# [Exercise brief]
Reproduce the entries shown below only from the line with "s.config with lines" down to the line with "ChannelRecord.reset with state", keeping both end lines and copying each one exactly.

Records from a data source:
● ● ● ● ● ● ●

-- ==== Sys2Proof/Tests/Slice0.lean ====
section
/-! SUPPORT. The model's own tests. First the checks of `WellFormed`, then one step for the commands with the figures of the
handbook's worked examples, and then, for every statement with hypotheses, concrete states that meet them. -/

namespace Sys2Proof.Tests

-- One test after the other: each is evaluated by the kernel, and many at once would each take a thread.
set_option Elab.async false

open Sys2Proof.Machine

/-! ## Helpers -/

/-- The part right after a start with the blank configuration. -/
def up : State := { State.reset with phase := .running }

/-- The state after one command. -/
def ran (c : Instr) (s : State) : State :=
  match exec c s with
  | .next t => t
  | _ => s

/-- Status and payload of the reply that stands on a port. -/
def sent (p : Port) (s : State) : Option (Status × List Octet) :=
  (s.ports[p].service).map fun v => (v.reply.status, v.reply.payload)

/-- `k` octets of the reply on port 0, from offset `at0`, as a number. -/
def field (at0 k : Nat) (s : State) : Nat :=
  match s.ports[(0 : Port)].service with
  | some v => number ((v.reply.payload.drop at0).take k)
  | none => 0

/-- A state whose own clock stands at `t`. -/
def clocked (t : Nat) (s : State) : State := { s with clock := t }

/-- A state whose plant time is `t`. -/
def at_ (t : Nat) (s : State) : State := { s with interval := { s.interval with plantTime := t } }

def withChannel (c : Chan) (g : ChannelConfig) (r : ChannelRecord) (s : State) : State :=
  { s with
    config := { s.config with channels := s.config.channels.set c g },
    channels := s.channels.set c r }

def withFurnace (f : Furnace) (g : FurnaceConfig) (r : FurnaceRecord) (s : State) : State :=
  { s with
    config := { s.config with furnaces := s.config.furnaces.set f g },
    furnaces := s.furnaces.set f r }

def withLine (l : Line) (g : LineConfig) (r : LineRecord) (s : State) : State :=
  { s with
    config := { s.config with lines := s.config.lines.set l g },
    lines := s.lines.set l r }

/-- Factor 36,000 in set A of every carrier, without trim. -/
def withFactors (s : State) : State :=
  { s with
    config := { s.config with
      carriers := Vector.replicate 4 { factorA := 36000, trimA := 0, factorB := 0, trimB := 0 } } }

def channelAt (st : ChannelState) (base : Option Nat) (last : Nat) : ChannelRecord :=
  { ChannelRecord.reset with state := st, base := base, lastReading := last }

/-- The TOTAL channel of 1.3: modulus 1,000,000 and rate ceiling 50. -/
def posted : ChannelConfig :=
  { blankChannel with active := true, source := .port, modulus := 1000000, rateCeiling := 50 }

def wired : ChannelConfig := { blankChannel with active := true }
def polled : ChannelConfig := { wired with expected := .serial, modulus := 10 ^ 9, pollPeriod := 10, address := 9 }

def furnaceOn : FurnaceConfig := { blankFurnace with enabled := true }
def lineOn : LineConfig := { blankLine with enabled := true }

def furnaceAt (st : FurnaceState) : FurnaceRecord := { FurnaceRecord.reset with state := some st }
def lineAt (st : LineState) : LineRecord := { LineRecord.reset with state := some st }

/-- F1 of 4.5.2 with its two records. -/
def shift : FurnaceRecord :=
  { state := some .melting, lastSerial := 17, lastCullet := 400,
    queue := [⟨0, 0, 10000000, 4000000, 3000000, 1200000⟩, ⟨17, 0, 17960000, 8000000, 17960000, 8000000⟩],
    inventoryMass := 20960000, inventoryCullet := 9200000 }

/-- Job 5101 on L3 in 5.5. -/
def job5101 : Job := ⟨5101, 410, 3, 405, 12000, 31500⟩

/-- L3 of 5.5 in a state, fed by a melting F1. -/
def lineL3 (st : LineState) : State :=
  withLine 3 { lineOn with feeding := 1 } { lineAt st with current := some job5101 }
    (withFurnace 1 furnaceOn shift up)

def slotAt (st : SlotState) (sense : Sense) : SlotRecord := { SlotRecord.reset sense with state := st }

● ● ● ● ● ● ●

# [Task solution]
    config := { s.config with lines := s.config.lines.set l g },
    lines := s.lines.set l r }

/-- Factor 36,000 in set A of every carrier, without trim. -/
def withFactors (s : State) : State :=
  { s with
    config := { s.config with
      carriers := Vector.replicate 4 { factorA := 36000, trimA := 0, factorB := 0, trimB := 0 } } }

def channelAt (st : ChannelState) (base : Option Nat) (last : Nat) : ChannelRecord :=
  { ChannelRecord.reset with state := st, base := base, lastReading := last }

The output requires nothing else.